FORGET about Cork wanting to stop Kilkenny in their tracks in the bid to complete the first hurling treble in 26 years.

O’Grady wants All-Ireland win to keep hurling going in city

Donal O’Grady wants the Rebels to win the All-Ireland to keep hurling going in places like the city where “it’s under pressure”.

To use his own words, “an oul win now and again wouldn’t be any harm”. All that he is interested in at this stage is “one in a row!”

“I suppose it won’t be any harm either, but it’s a huge task,” he said after yesterday’s runaway win over Wexford. “We saw Kilkenny this year under ferocious pressure and they always came out on top. It’s going to be very difficult to try and dethrone them.”

O’Grady and his management have had their critics this year, but his team has proved its worth by getting back to another final. While the winning margin at the end was 18 points, he expected it to be very close.

On reflection, he was prepared to concede that the six weeks lay-off had caught Wexford.

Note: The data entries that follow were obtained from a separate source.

/-- The tamper system (R126). [DESIGN CHOICE, log 60] -/
structure Tamp where
  alarm     : Bool := false
  frozen    : Bool := false
  vbatLost  : Bool := false
  lastClass : BitVec 4 := 0
  lastLevel : BitVec 2 := 0
  mapLock   : Bool := false
  alarmOnL1 : Bool := false
  raiseLevel : BitVec 2 := 0
  map       : BitVec 16 := 0xEEA6
  tempWarn  : Byte := 0x73
  /-- SEQ of the next entry (R124, R126) -/
  nextSeq   : Word := 0
  /-- the ring of 256 entries in flash, by slot (R124) -/
  log       : Tab LogEntry := []
  /-- the volatile queue of at most 16 entries, oldest first, and the entries lost (R125) -/
  queue     : List LogEntry := []
  lost      : Nat := 0
  light     : BitVec 64 := 0
  /-- TAMP_TEMP readings by sensor, 1/16 degree (R126) -/
  temps     : Tab (BitVec 16) := []
  /-- class and source of each episode already reported (R102) -/
  episodes  : List (Byte × Byte) := []
  wind      : Option WindDown := none
  l3        : L3State := .none
  /-- the L3 record of the system area: written, and marked complete (R114, R116) -/
  l3Record  : Option Bool := none
  /-- every sensor has been clear for 100 ms in cold hold (R118) -/
  quiet     : Bool := false
  /-- VBAT latches (R120) -/
  vbat      : List VbatLatch := []
  deriving DecidableEq, Repr, Inhabited

/-! ## Contexts (chapters 05 to 08) -/

/-- ALU ports (R166). -/
structure Alu where
  a : Word := 0
  r : Word := 0
  c : Bool := false
  deriving DecidableEq, Repr, Inhabited

/-- A pending product and the moves still to issue before it is visible (R144, R230). -/
structure PendMul where
  value : Dword := 0
  delay : Nat := 2
  deriving DecidableEq, Repr, Inhabited

/-- MUL ports (R168): `p` is PH:P as visible. -/
structure Mul where
  a    : Word := 0
  p    : Dword := 0
  pend : List PendMul := []
  deriving DecidableEq, Repr, Inhabited

/-- A load result with its address and its ECC mark (R156, R230). -/
structure LoadRes where
  value : Word := 0
  addr  : Word := 0
  ecc   : Bool := false
  deriving DecidableEq, Repr, Inhabited

/-- A load on its way: the moves still to issue, and whether its data has arrived (R142, R143). -/
structure PendLoad where
  res     : LoadRes := {}
  delay   : Nat := 2
  arrived : Bool := true
  deriving DecidableEq, Repr, Inhabited

/-- LSU ports (R170). -/
structure Lsu where
  sd   : Word := 0
  base : Word := 0
  cmp  : Word := 0
  r    : LoadRes := {}
  pend : List PendLoad := []
  deriving DecidableEq, Repr, Inhabited

/-- The kind of a wait, in R230's codes at offset 0x12C. -/
inductive WaitKind where
  | none | wait | waitc | time | time64 | ctr
  deriving DecidableEq, Repr, Inhabited

/-- A wait in force: kind, mask of kinds 1 and 2, target of kinds 3 and 4 (R230 offsets 0x12C-0x138). -/
structure Wait where
  kind   : WaitKind := .none
  mask   : Word := 0
  target : Dword := 0
  deriving DecidableEq, Repr, Inhabited

/-- EVT ports (R175), but for PEND, which belongs to the cask. -/
structure Evt where
  ien : Word := 0
  got : Word := 0
  sst : BitVec 2 := 0
  deriving DecidableEq, Repr, Inhabited

/-- TMR ports and the alarm entry (R180, R181). -/
structure Tmr where
  hi    : Word := 0
  thi   : Word := 0
  wmask : Word := 0
  why   : BitVec 2 := 0
  aline : BitVec 9 := 0
  armed : Bool := false
  target : Word := 0
  deriving DecidableEq, Repr, Inhabited

/-- RPT ports (R183). -/
structure Rpt where
  n   : Word := 0
  cnt : Word := 0
  beg : Word := 0
  fin : Word := 0
  deriving DecidableEq, Repr, Inhabited

/-- STR ports (R188). `busy`: the operation blocks the context; `long`: its trigger move has two words. -/
structure Str where
  src  : Word := 0
  dst  : Word := 0
  len  : Word := 0
  val  : Byte := 0
  r    : Bool := false
  op   : BitVec 3 := 0
  busy : Bool := false
  long : Bool := false
  deriving DecidableEq, Repr, Inhabited

/-- SYS ports (R195). -/
structure Sys where
  evec    : Word := 0
  epend   : Word := 0
  consent : Bool := false
  moves   : Word := 0
  handler : Bool := false
  deriving DecidableEq, Repr, Inhabited

/-- A counter operation in flight (R196, R306): counter record number, and the amount of an INC. -/
structure CtrOp where
  counter : Nat := 0
  inc     : Option Nat := none
  /-- a span counter (R528) -/
  span    : Bool := false
  deriving DecidableEq, Repr, Inhabited

/-- CTR ports (R196). -/
structure CtrU where
  sel  : BitVec 16 := 0
  lo   : Word := 0
  hi   : Word := 0
  st   : BitVec 3 := 0
  op   : Option CtrOp := none
  deriving DecidableEq, Repr, Inhabited

/-- A frame (R157): return PC, cause word, fault address, saved RPT count. -/
structure Frame4 where
  pc    : Word := 0
  cause : Word := 0
  addr  : Word := 0
  rpt   : Word := 0
  deriving DecidableEq, Repr, Inhabited

/-- Results governed by R142 and R144 that an exception sets aside until BR.ERET (R145): visible and pending. -/
structure Aside where
  p     : Dword := 0
  mpend : List PendMul := []
  r     : LoadRes := {}
  lpend : List PendLoad := []
  deriving DecidableEq, Repr, Inhabited

/-- The registers of a context (R164, R230). -/
structure Regs where
  pc      : Word := 0
  /-- the prefetch window: the next words in execution order with their addresses (R149) -/
  window  : List (Word × Word) := []
  /-- how many words of it are valid, 0-2 (R230 offset 0x04C) -/
  winValid : Nat := 0
  /-- the next move is a delay slot, with the pending branch target (R146) -/
  delay   : Option Word := none
  /-- general registers; g0 reads 0 (R136) -/
  g       : Tab Word := []
  alu     : Alu := {}
  mul     : Mul := {}
  lsu     : Lsu := {}
  evt     : Evt := {}
  wait    : Wait := {}
  tmr     : Tmr := {}
  rpt     : Rpt := {}
  str     : Str := {}
  sys     : Sys := {}
  ctr     : CtrU := {}
  rngSt   : Bool := false
  fallback : Frame4 := {}
  fbValid : Bool := false
  fault   : Byte := 0
  /-- results set aside while a handler runs (R145) -/
  aside   : Option Aside := none
  deriving DecidableEq, Repr, Inhabited

/-- A segment descriptor (R220). -/
structure Seg where
  base  : Word := 0
  size  : Word := 0
  r     : Bool := false
  w     : Bool := false
  x     : Bool := false
  sealed : Bool := false
  group : Byte := 0
  deriving DecidableEq, Repr, Inhabited

/-- Cask states (R215). -/
inductive CState where
  | disabled | ready | running | waiting | faulted | halted | disabling
  deriving DecidableEq, Repr, Inhabited

/-- The command whose drain runs (R267). -/
inductive DrainCmd where
  | disable | reset | wipe
  deriving DecidableEq, Repr, Inhabited

/-- A cask: its state, context block, segments, lines and per-cask registers (chapters 07, 08, 17). [PRESUMED, log 93] -/
structure Cask where
  state   : CState := .disabled
  /-- the state before a debugger halt (R216) -/
  before  : CState := .ready
  /-- the thread slot it holds: core + 16 × thread (R234, SYS.WHERE) -/
  slot    : Option Nat := none
  /-- the context mover is saving it (R235) -/
  leaving : Bool := false
  regs    : Regs := {}
  /-- the block as the context mover last saved it (R231) -/
  saved   : Regs := {}
  pend    : Word := 0
  code    : Seg := {}
  data    : Seg := {}
  stack   : Seg := {}
  shared  : Seg := {}
  cls     : BitVec 3 := 0
  hostPath : BitVec 2 := 0
  drain   : Option DrainCmd := none
  /-- a WIPE's flash sector erases run (R271 step 8) -/
  wipeErase : Bool := false
  /-- SCHED_CASK (R273) -/
  weight  : Byte := 16
  prio    : BitVec 2 := 0
  cap     : Bool := false
  /-- PRIO and CAP as the current window schedules by them, and its budget (R257, R263). [DEDUCED, log 100] -/
  winPrio : BitVec 2 := 0
  winCap  : Bool := false
  budget  : Nat := 0
  used    : Nat := 0
  boosted : Bool := false
  /-- SCHED_USED.BOOSTED (R255) -/
  boostUsed : Bool := false
  boostAt : Time := 0
  lastEnd : Time := 0
  holdSince : Time := 0
  group   : Byte := 0
  toKs    : Bool := false
  rxmask  : Word := 0
  boostMask : Word := 0
  /-- HOST_CASKCFG (R564) -/
  hostCfg : BitVec 14 := 0
  quota   : Nat := 0
  deriving DecidableEq, Repr, Inhabited

/-- The CASK control block (R245). -/
structure CaskBlk where
  sel     : BitVec 10 := 0
  cmd     : BitVec 4 := 0
  result  : BitVec 4 := 0
  violSource : BitVec 3 := 0
  violWrite : Bool := false
  violCount : Byte := 0
  violNew : Bool := false
  violAddr : Word := 0
  kslo    : Word := 0
  kshi    : Word := 0
  /-- CASK_CLASS0-7 (R239) -/
  classes : Tab Word := []
  /-- EVT_FAULTED and EVT_DRAINED, as cask numbers (R273) -/
  faulted : List Nat := []
  drained : List Nat := []
  deriving DecidableEq, Repr, Inhabited

/-- The keystone's own state (R211-R214). -/
structure Keystone where
  /-- keystone code has been started (R79 step 9, R31) -/
  running : Bool := false
  /-- halted by a stack fault or double fault (R161) -/
  dead    : Bool := false
  regs    : Regs := {}
  pend    : Word := 0
  deriving DecidableEq, Repr, Inhabited

/-- Scheduler registers (R273). -/
structure Sched where
  slots : BitVec 7 := 63
  w     : BitVec 18 := 0
  ksw   : Byte := 16
  deriving DecidableEq, Repr, Inhabited

/-- A macro descriptor (R207). -/
structure MacDesc where
  start   : BitVec 10 := 0
  len     : BitVec 5 := 0
  valid   : Bool := false
  classes : Byte := 0
  deriving DecidableEq, Repr, Inhabited

/-- The DEC block (R207). -/
structure Dec where
  badEntry : BitVec 10 := 0
  badMacro : BitVec 6 := 0
  err      : Bool := false
  macs     : Tab MacDesc := []
  ucode    : Tab Word := []
  deriving DecidableEq, Repr, Inhabited

/-! ## Vault, NVM and counters (chapter 09) -/

/-- A filled vault slot (R278): the record with its key material unwrapped. [DEDUCED, log 106] -/
structure VSlot where
  owner    : BitVec 11 := 0
  typ      : BitVec 7 := 0
  volatile : Bool := false
  policy   : Byte := 0
  incarn   : BitVec 16 := 0
  key      : Bytes := []
  deriving DecidableEq, Repr, Inhabited

/-- The services with a request block in a page (R283, R397, R467). -/
inductive Svc where
  | nvm | vault | pke | tile
  deriving DecidableEq, Repr, Inhabited

/-- A request taken from a block at GO (R284). -/
structure Request where
  svc  : Svc := .vault
  ctx  : Ctx := .keystone
  op   : Byte := 0
  req  : Req := {}
  deriving DecidableEq, Repr, Inhabited

/-- The vault (R313). [DESIGN CHOICE, log 60] -/
structure Vault where
  rootOk  : Bool := false
  pufFail : Bool := false
  rngFail : Bool := false
  root    : Bytes := []
  slots   : Tab VSlot := []
  /-- vault and public-key requests waiting, oldest first (R284, ch. 12) -/
  queue   : List Request := []
  pkeQueue : List Request := []
  deriving DecidableEq, Repr, Inhabited

/-- The random number generator (R290, R291, R200). -/
structure Rng where
  instantiated : Bool := false
  requests : Nat := 0
  retests  : Nat := 0
  /-- stopped until RETEST or reset, after the third failure (R291) -/
  stopped  : Bool := false
  /-- the 16-word buffer of each core (R200) -/
  buffers  : Tab (List Word) := []
  deriving DecidableEq, Repr, Inhabited

/-- A journal entry that has a STAGED header and no DONE (R296-R299). -/
structure JEntry where
  page     : Nat := 0
  data     : Bytes := []
  /-- units of step 4 already programmed, and whether the next one was caught in progress (R300) -/
  units    : Nat := 0
  mid      : Bool := false
  deferred : Bool := false
  deriving DecidableEq, Repr, Inhabited

/-- The page write being served, with the source bytes as read when it began (R296). -/
structure NvmJob where
  req  : Request := {}
  page : Nat := 0
  data : Bytes := []
  deriving DecidableEq, Repr, Inhabited

/-- The NVM block and services (R313). [DESIGN CHOICE, log 60] -/
structure Nvm where
  cmd      : BitVec 4 := 0
  arg0     : Word := 0
  arg1     : Word := 0
  result   : BitVec 4 := 0
  busy     : Bool := false
  deferred : Bool := false
  abortUnits : BitVec 7 := 0
  abortArm : Bool := false
  ctrGen   : Word := 0
  /-- RAW_STAT codes in unit order, RAW_DATA (R301) -/
  rawStat  : List (BitVec 2) := []
  rawData  : Bytes := []
  /-- allocation map: sector owners (default free 0x7FF) and counter ranges (FIRST, COUNT) (R310-R313) -/
  sectOwn  : Tab (BitVec 11) := []
  ctrMap   : Tab (BitVec 24) := []
  journal  : List JEntry := []
  /-- sectors of an interrupted WIPE still to erase in the background (R297) -/
  eraseQueue : List Nat := []
  /-- page writes waiting, oldest first, and the one being served (R295, R296) -/
  queue    : List Request := []
  active   : Option NvmJob := none
  /-- deficits of the round robin by page (R264) -/
  deficit  : Tab Nat := []
  /-- an accepted NVM command that takes time (R313): code and arguments -/
  running  : Option (BitVec 4 × Word × Word) := none
  deriving DecidableEq, Repr, Inhabited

In terms of its execution, yesterday’s display was close to being flawless. But, in the immediate aftermath, O’Grady made it clear that he didn’t see it that way - that he would need to see the video to pass judgment.

“But, you’d have to be pleased with the first-half display particularly,” he said. “The first six minutes went without a score and it was up and down the field. I don’t know if there was even a free, there were very few stoppages. It was very tough in that first five or six minutes.”

Who could disagree with his verdict that the game was really only tough for that short period of the game. And, who would challenge the view that but for Damien Fitzhenry’s splendid display of goalkeeping (it won them the Leinster final), the margin could have been so much greater at the end.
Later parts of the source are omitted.